One searing example of that can be found in a recent report by Oxfam, Child Poverty Action Group Scotland and the Poverty Alliance, which addresses the issue of hunger in Scotland. It is an inspiring and chilling report, and the thing that strikes me most is the testimony that it contains. One example is from a lady called Alison. She is typical of many people—usually women—who turn up to my constituency surgeries in horrendous circumstances. A person might be born and brought up in a constituency and live there their whole life, as I have, but they never know the half of it until they become a Member of Parliament and realise what is going on behind closed doors.

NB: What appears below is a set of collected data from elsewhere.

/-- TOPO LINK_DOWN (R333, R340): a node that ends the link blocks its port as lost; the break owner and its neighbour
release the break block, but for a port of the link itself (Table 13.8). -/
def Dev.topoLinkDown (d : Dev) : Dev :=
  d.topoTake 1 fun d k l =>
    match [2 * k, 2 * k + 1].find? fun p => d.role p == 2 && d.endsAt l p with
    | some p => (d.putMioPort p { d.mioPort p with lost := true, restoring := false, peer := false }).releaseBreak k
    | none => d.releaseBreak k

/-- TOPO BREAK_SET (R341): restoring links that it does not name are released; the link it names stays blocked as the
break. -/
def Dev.topoBreakSet (d : Dev) : Dev :=
  d.topoTake 2 fun d k l =>
    [2 * k, 2 * k + 1].foldl (fun d p =>
      let x := d.mioPort p
      if d.role p ≠ 2 then d
      else if d.endsAt l p then d.putMioPort p { x with brk := true, restoring := false }
      else if x.restoring then d.putMioPort p { x with restoring := false }
      else d) d

/-- A restoring link is released as part of a chain after 30 ms (R341). -/
def Dev.restoreTimeout (d : Dev) (p : Nat) : Dev :=
  let x := d.mioPort p
  if d.mioOn && !d.refDown 1 && d.role p == 2 && x.restoring then d.putMioPort p { x with restoring := false } else d

/-- A chain port whose link is up hears no DISC for 30 ms (R325). -/
def Dev.noPeerTimeout (d : Dev) (p : Nat) : Dev :=
  if d.mioOn && d.role p == 2 && d.linkUp p then d.putMioPort p { d.mioPort p with peer := false, noPeer := true } else d

/-- A node not seen for 30 ms leaves the database of network `k` (R334). -/
def Dev.nodeTimeout (d : Dev) (k mac : Nat) : Dev :=
  if d.refDown 1 then d else
  let net := d.mioNet k
  match net.nodes.find? fun n => n.mac == mac with
  | some o =>
    let d := d.setMioNet k { net with nodes := net.nodes.filter fun n => n.mac != mac }
    (d.deriveRoute o.fnid).deriveRoute o.pair
  | none => d

/-- No own DISC returns for 30 ms (R339): the ring flag clears, and with it this node's break, if it owns it. -/
def Dev.ringTimeout (d : Dev) (k : Nat) : Dev :=
  if d.mioOn && !d.refDown 1 && d.on (fRing k) then
    let d := d.putB (fRing k) false
    let d := d.setReg (if k = 0 then rMIO_RING_A else rMIO_RING_B) 0
    let p := 2 * k + 1
    if d.on (fBreak k) then (d.putB (fBreak k) false).putMioPort p { d.mioPort p with brk := false } else d
  else d

/-- No DISC from a 129th node arrives for 30 ms (R335). -/
def Dev.segOverTimeout (d : Dev) (k : Nat) : Dev :=
  if d.mioOn && !d.refDown 1 && d.on (fSegOver k) then
    let d := d.putB (fSegOver k) false
    let free := fun (d : Dev) (p : Nat) => d.putMioPort p { d.mioPort p with segOver := false }
    free (free d (2 * k)) (2 * k + 1)
  else d

/-- A dynamic learned entry not refreshed in time is removed (R328); with AGE_S = 0 entries never age. -/
def Dev.addressAge (d : Dev) (i : Nat) : Dev :=
  let e := d.learned i
  if d.mioOn && d.get fMIO_CFG_AGE_S != 0 && e.valid && !e.static then d.clearLearned i else d

/-! ## Enable and disable (R347) -/

/-- The refusal code of a fabric enable, 0 when it is accepted. -/
def Dev.mioCheck (d : Dev) : Nat :=
  let cfg := d.get fMIO_FNID_CFG_CFG_FNID
  let auto := d.on fMIO_FNID_CFG_MODE
  if (List.range 4).any fun p => d.role p == 3 then 1
  else if !auto ∧ (cfg = 0 ∨ cfg = 4095) then 2
  else if d.pairFnid = 4095 ∨ (!auto ∧ d.pairFnid = cfg) then 3
  else 0

/-- The fabric's status as it stands with no program running. -/
def Dev.mioIdle (d : Dev) : Dev :=
  let d := { d with mio := { recs := d.mio.recs, req := d.mio.req, seqDisc := d.mio.seqDisc, seqProbe := d.mio.seqProbe,
                             seqTopo := d.mio.seqTopo, seqMgmt := d.mio.seqMgmt } }
  ((d.setReg rMIO_STS 0).put fMIO_FNID_FNID 0 |>.setReg rMIO_RING_A 0).setReg rMIO_RING_B 0

/-- MIO_CFG.EN goes from 0 to 1 (R336, R347). A chain port starts restoring, so no loop is formed before the break
is known (R341; log entry 39). -/
def Dev.mioEnable (d : Dev) : Dev :=
  let code := d.mioCheck
  if code = 0 then
    let d := d.mioIdle.putB fMIO_STS_RUN true
    let d := (List.range 4).foldl (fun d p => if d.role p = 2 then d.setMioPort p { restoring := true } else d) d
    if d.on fMIO_FNID_CFG_MODE then d.put fMIO_STS_FNID_STATE 1
    else (d.put fMIO_STS_FNID_STATE 3).put fMIO_FNID_FNID (d.get fMIO_FNID_CFG_CFG_FNID)
  else
    let d := d.putB fMIO_CFG_EN false
    ((d.putB fMIO_STS_CFG_ERR true).put fMIO_STS_ERR_CODE code).inc rMIO_REFUSE_CNT

/-- MIO_CFG.EN goes from 1 to 0: learned entries are flushed and the FNID released; no Miodal frame is sent from then on, and one
that waits leaves its queue unsent (R347, `Dev.carries`). -/
def Dev.mioDisable (d : Dev) : Dev := (d.flushLearned fun _ => true).mioIdle

/-! ## Table commands (R330) -/

/-- Base and size of an entry, and the count, of a table (Table 13.13, Table 1.6). -/
def mioTable (t : Nat) : Nat × Nat × Nat :=
  match t with
  | 0 => (0x140000, 16, 65536)
  | 1 => (learnBase, 16, 16384)
  | _ => (routeBase, 8, 4096)

/-- MIO_TBL_CMD with the fields now stored and an OP: done, or refused and counted. -/
def Dev.mioTblCmd (d : Dev) (op : Nat) : Dev :=
  let t := d.get fMIO_TBL_CMD_TBL
  let i := d.get fMIO_TBL_CMD_INDEX
  let (base, size, count) := mioTable t
  let a := base + size * i
  let lo := (d.reg (rMIO_TBL_DATAk 1)).toNat * 2 ^ 32 + (d.reg (rMIO_TBL_DATAk 0)).toNat
  let hi := (d.reg (rMIO_TBL_DATAk 3)).toNat * 2 ^ 32 + (d.reg (rMIO_TBL_DATAk 2)).toNat
  if op = 0 ∨ 4 ≤ op then d
  else if t = 3 ∨ count ≤ i ∨ (op = 1 ∧ t = 2 ∧ lo / 2 ^ 62 % 2 = 0) then
    (d.put fMIO_TBL_STS_RESULT 2).inc rMIO_TBL_REFUSE_CNT
  else
    let d := match op with
      | 1 =>
        let d := d.tblWord a lo
        if size = 16 then d.tblWord (a + 8) hi else d
      | 2 =>
        let w0 := readWord64 d.tbl a
        let w1 := if size = 16 then readWord64 d.tbl (a + 8) else 0
        (d.setPair (rMIO_TBL_DATAk 1) (rMIO_TBL_DATAk 0) w0).setPair (rMIO_TBL_DATAk 3) (rMIO_TBL_DATAk 2) w1
      | _ => d.tblWord a (readWord64 d.tbl a % 2 ^ 63)
    d.put fMIO_TBL_STS_RESULT 1

end Sys2Proof.Machine
end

Many people are too proud to come and demonstrate that they are suffering and have problems. They do not want to make a spectacle of themselves, and they are upset about having to speak to a Member of Parliament about their circumstances. The example from Alison is particularly egregious. Speaking about the whole issue of food insecurity and the wellbeing of our children, she said:
“My son, throughout the whole of this, was scared to put the heating on. He was scared to put the light on. He was sitting in the dark. He’s not playing his computer. What else is he meant to do when he’s socially isolated? When there’s no money to go on a bus, never mind take him out for the day…When things were on a level, it’s very, very sad to even say, he was just happy that we went for a hot chocolate and a muffin. Now that’s a simple thing. That is not doable anymore.”
Another parent said:
“Me and my daughter used to go everywhere. But now, I don’t have nothing like, so we can’t do anything.”
One mother said:
“I’ve felt suicidal more times than I’ve had hot dinners and that’s no joke.”
That is a true testimony from someone suffering in Scotland now.
To me, it is offensive at a very fundamental level if the great achievements of the welfare state have been rolled back to the extent that people are suffering in this way. Not only is there the shaming need for people to go to food banks and prostrate themselves in front of authority figures to demonstrate that they need help, but we have also removed the social floor that was there for many people. We created the idea that there was a floor beneath which no one would fall and above which everyone could rise. That is how my family progressed, and how I was able to have opportunities that my parents did not have. To think that that has been reversed under this Government is offensive.